=== Provided information ===

theorem bounded_confirmCancel (c : Call) (h : s.bounded) : (confirmCancel c s).bounded := by
  unfold confirmCancel
  split
  · exact bounded_endCall c _ _ h
  · split <;> exact bounded_endCall c _ _ h

theorem bounded_cancelCall (why : CancelReason) (c : Call) (h : s.bounded) : (cancelCall why c s).bounded := by
  unfold cancelCall
  split
  · exact bounded_gridHand _ h
  · exact h

theorem bounded_cancelCalls (why : CancelReason) (sel : Call → Bool) (h : s.bounded) :
    (cancelCalls why sel s).bounded := bounded_foldl (fun _ c => bounded_cancelCall why c) _ h

theorem bounded_cancelIfDue (n : Nat) (h : s.bounded) : (cancelIfDue n s).bounded := by
  unfold cancelIfDue
  split
  · exact h
  · split
    · exact bounded_cancelCall _ _ h
    · split
      · exact bounded_cancelCall _ _ h
      · exact h

theorem bounded_busyRefusal (c : Call) (h : s.bounded) : (busyRefusal c s).bounded := by
  simp only [busyRefusal]
  split
  · exact bounded_cancelIfDue _ h
  · split
    · exact bounded_report _ (bounded_failCall c h)
    · refine bounded_cancelIfDue _ ?_
      split
      · exact h
      · exact bounded_report _ h

theorem bounded_seeDispatch (c : Call) (h : s.bounded) : (seeDispatch c s).bounded := by
  simp only [seeDispatch]
  split
  · exact h
  · exact bounded_startExposure _ _ h

theorem bounded_inquiryExpiry (c : Call) (h : s.bounded) : (inquiryExpiry c s).bounded := by
  unfold inquiryExpiry
  split
  · exact bounded_gridHand _ h
  · exact bounded_loseCall c h

theorem bounded_beginInquiry (c : Call) (h : s.bounded) : (beginInquiry c s).bounded := bounded_gridHand _ h

theorem bounded_inquiryFound (dispatched : Bool) (c : Call) (h : s.bounded) : (inquiryFound dispatched c s).bounded := by
  simp only [inquiryFound]
  split
  · exact bounded_seeDispatch _ h
  · exact bounded_cancelIfDue _ h

theorem bounded_acceptAnswer (c : Call) (h : s.bounded) : (acceptAnswer c s).bounded := by
  unfold acceptAnswer
  split <;> exact h

theorem bounded_refuseAnswer (reason : Nat) (c : Call) (h : s.bounded) : (refuseAnswer reason c s).bounded := by
  unfold refuseAnswer
  split
  · exact bounded_confirmCancel c h
  · split
    · split
      · exact bounded_busyRefusal c h
      · exact bounded_failCall c h
    · exact h

theorem bounded_dispatchedAnswer (c : Call) (h : s.bounded) : (dispatchedAnswer c s).bounded := by
  unfold dispatchedAnswer
  split
  · exact bounded_seeDispatch _ h
  · split
    · exact bounded_seeDispatch _ h
    · exact bounded_seeDispatch _ h
    · exact bounded_seeDispatch _ h
    · exact h

theorem bounded_statusAnswer (status : Nat) (c : Call) (h : s.bounded) : (statusAnswer status c s).bounded := by
  unfold statusAnswer
  split
  · split
    · exact bounded_gridHand _ h
    · split
      · exact bounded_seeDispatch _ h
      · exact bounded_confirmCancel c h
  · split
    · split
      · exact bounded_inquiryFound _ c h
      · split
        · exact bounded_inquiryFound _ c h
        · exact bounded_failCall c h
    · exact h

theorem bounded_transitExpiry (c : Call) (h : s.bounded) : (transitExpiry c s).bounded := by
  simp only [transitExpiry]
  split
  · exact bounded_loseCall c h
  · split
    · exact bounded_beginInquiry _ h
    · exact bounded_beginInquiry _ h
    · exact bounded_beginInquiry _ h
    · exact h

/-! ### The Call Selector and the takes -/

theorem bounded_chooseOnce {t : State} (e : chooseOnce s = some t) (h : s.bounded) : t.bounded := by
  unfold chooseOnce at e
  split at e
  · exact absurd e (by simp)
  · cases e; exact bounded_makeCall _ _ h
  · cases e; exact bounded_makeCall _ _ h

theorem bounded_callLoop (fuel : Nat) : ∀ {s : State}, s.bounded → (callLoop fuel s).bounded := by
  induction fuel with
  | zero => exact fun h => h
  | succ n ih =>
    intro s h
    unfold callLoop
    split
    · exact h
    next t e => exact ih (bounded_chooseOnce e h)

theorem bounded_selectCalls (h : s.bounded) : (selectCalls s).bounded := bounded_callLoop _ h

theorem bounded_beginTakes (h : s.bounded) : (beginTakes s).bounded := by
  refine bounded_foldl (fun t b ht => ?_) _ h
  unfold beginTake
  split <;> exact ht

/-! ### The put wall -/

theorem bounded_failBinding (q : PutPos) (r : Reason) (h : s.bounded) : (failBinding q r s).bounded :=
  bounded_answerPlace q r h

theorem bounded_bindingAnswered (q : PutPos) (a : LookupAnswer) (h : s.bounded) : (bindingAnswered q a s).bounded := by
  simp only [bindingAnswered]
  split
  · exact h
  · split
    · split
      · exact bounded_failBinding q _ h
      · split
        · exact bounded_failBinding q _ h
        · exact h
      · exact bounded_failBinding q _ h
    · exact h

theorem bounded_bindOrder (q : PutPos) (j : Nat) (o : OrderBytes) (h : s.bounded) : (bindOrder q j o s).bounded := by
  simp only [bindOrder]
  split
  · exact bounded_raise _ (bounded_answerPlace q _ h)
  · exact bounded_answerPlace q _ h

theorem bounded_orderRecordReturned (q : PutPos) (j : Nat) (data : List Byte) (h : s.bounded) :
    (orderRecordReturned q j data s).bounded := by
  simp only [orderRecordReturned]
  split
  · exact h
  · split
    · split
      · exact bounded_failBinding q _ h
      · split
        · exact bounded_report _ (bounded_failBinding q _ h)
        · split
          · exact bounded_failBinding q _ h
          · split
            · exact bounded_failBinding q _ h
            · exact bounded_bindOrder q j _ h
    · exact h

===

About this exercise — The material above should be given again in full, exactly.

Answer section —
theorem bounded_confirmCancel (c : Call) (h : s.bounded) : (confirmCancel c s).bounded := by
  unfold confirmCancel
  split
  · exact bounded_endCall c _ _ h
  · split <;> exact bounded_endCall c _ _ h

theorem bounded_cancelCall (why : CancelReason) (c : Call) (h : s.bounded) : (cancelCall why c s).bounded := by
  unfold cancelCall
  split
  · exact bounded_gridHand _ h
  · exact h

theorem bounded_cancelCalls (why : CancelReason) (sel : Call → Bool) (h : s.bounded) :
    (cancelCalls why sel s).bounded := bounded_foldl (fun _ c => bounded_cancelCall why c) _ h

theorem bounded_cancelIfDue (n : Nat) (h : s.bounded) : (cancelIfDue n s).bounded := by
  unfold cancelIfDue
  split
  · exact h
  · split
    · exact bounded_cancelCall _ _ h
    · split
      · exact bounded_cancelCall _ _ h
      · exact h

theorem bounded_busyRefusal (c : Call) (h : s.bounded) : (busyRefusal c s).bounded := by
  simp only [busyRefusal]
  split
  · exact bounded_cancelIfDue _ h
  · split
    · exact bounded_report _ (bounded_failCall c h)
    · refine bounded_cancelIfDue _ ?_
      split
      · exact h
      · exact bounded_report _ h

theorem bounded_seeDispatch (c : Call) (h : s.bounded) : (seeDispatch c s).bounded := by
  simp only [seeDispatch]
  split
  · exact h
  · exact bounded_startExposure _ _ h

theorem bounded_inquiryExpiry (c : Call) (h : s.bounded) : (inquiryExpiry c s).bounded := by
  unfold inquiryExpiry
  split
  · exact bounded_gridHand _ h
  · exact bounded_loseCall c h

theorem bounded_beginInquiry (c : Call) (h : s.bounded) : (beginInquiry c s).bounded := bounded_gridHand _ h

theorem bounded_inquiryFound (dispatched : Bool) (c : Call) (h : s.bounded) : (inquiryFound dispatched c s).bounded := by
  simp only [inquiryFound]
  split
  · exact bounded_seeDispatch _ h
  · exact bounded_cancelIfDue _ h

theorem bounded_acceptAnswer (c : Call) (h : s.bounded) : (acceptAnswer c s).bounded := by
  unfold acceptAnswer
  split <;> exact h

theorem bounded_refuseAnswer (reason : Nat) (c : Call) (h : s.bounded) : (refuseAnswer reason c s).bounded := by
  unfold refuseAnswer
  split
  · exact bounded_confirmCancel c h
  · split
    · split
      · exact bounded_busyRefusal c h
      · exact bounded_failCall c h
    · exact h

theorem bounded_dispatchedAnswer (c : Call) (h : s.bounded) : (dispatchedAnswer c s).bounded := by
  unfold dispatchedAnswer
  split
  · exact bounded_seeDispatch _ h
  · split
    · exact bounded_seeDispatch _ h
    · exact bounded_seeDispatch _ h
    · exact bounded_seeDispatch _ h
    · exact h

theorem bounded_statusAnswer (status : Nat) (c : Call) (h : s.bounded) : (statusAnswer status c s).bounded := by
  unfold statusAnswer
  split
  · split
    · exact bounded_gridHand _ h
    · split
      · exact bounded_seeDispatch _ h
      · exact bounded_confirmCancel c h
  · split
    · split
      · exact bounded_inquiryFound _ c h
      · split
        · exact bounded_inquiryFound _ c h
        · exact bounded_failCall c h
    · exact h

theorem bounded_transitExpiry (c : Call) (h : s.bounded) : (transitExpiry c s).bounded := by
  simp only [transitExpiry]
  split
  · exact bounded_loseCall c h
  · split
    · exact bounded_beginInquiry _ h
    · exact bounded_beginInquiry _ h
    · exact bounded_beginInquiry _ h
    · exact h

/-! ### The Call Selector and the takes -/

theorem bounded_chooseOnce {t : State} (e : chooseOnce s = some t) (h : s.bounded) : t.bounded := by
  unfold chooseOnce at e
  split at e
  · exact absurd e (by simp)
  · cases e; exact bounded_makeCall _ _ h
  · cases e; exact bounded_makeCall _ _ h

theorem bounded_callLoop (fuel : Nat) : ∀ {s : State}, s.bounded → (callLoop fuel s).bounded := by
  induction fuel with
  | zero => exact fun h => h
  | succ n ih =>
    intro s h
    unfold callLoop
    split
    · exact h
    next t e => exact ih (bounded_chooseOnce e h)

theorem bounded_selectCalls (h : s.bounded) : (selectCalls s).bounded := bounded_callLoop _ h

theorem bounded_beginTakes (h : s.bounded) : (beginTakes s).bounded := by
  refine bounded_foldl (fun t b ht => ?_) _ h
  unfold beginTake
  split <;> exact ht

/-! ### The put wall -/

theorem bounded_failBinding (q : PutPos) (r : Reason) (h : s.bounded) : (failBinding q r s).bounded :=
  bounded_answerPlace q r h

theorem bounded_bindingAnswered (q : PutPos) (a : LookupAnswer) (h : s.bounded) : (bindingAnswered q a s).bounded := by
  simp only [bindingAnswered]
  split
  · exact h
  · split
    · split
      · exact bounded_failBinding q _ h
      · split
        · exact bounded_failBinding q _ h
        · exact h
      · exact bounded_failBinding q _ h
    · exact h

theorem bounded_bindOrder (q : PutPos) (j : Nat) (o : OrderBytes) (h : s.bounded) : (bindOrder q j o s).bounded := by
  simp only [bindOrder]
  split
  · exact bounded_raise _ (bounded_answerPlace q _ h)
  · exact bounded_answerPlace q _ h

theorem bounded_orderRecordReturned (q : PutPos) (j : Nat) (data : List Byte) (h : s.bounded) :
    (orderRecordReturned q j data s).bounded := by
  simp only [orderRecordReturned]
  split
  · exact h
  · split
    · split
      · exact bounded_failBinding q _ h
      · split
        · exact bounded_report _ (bounded_failBinding q _ h)
        · split
          · exact bounded_failBinding q _ h
          · split
            · exact bounded_failBinding q _ h
            · exact bounded_bindOrder q j _ h
    · exact h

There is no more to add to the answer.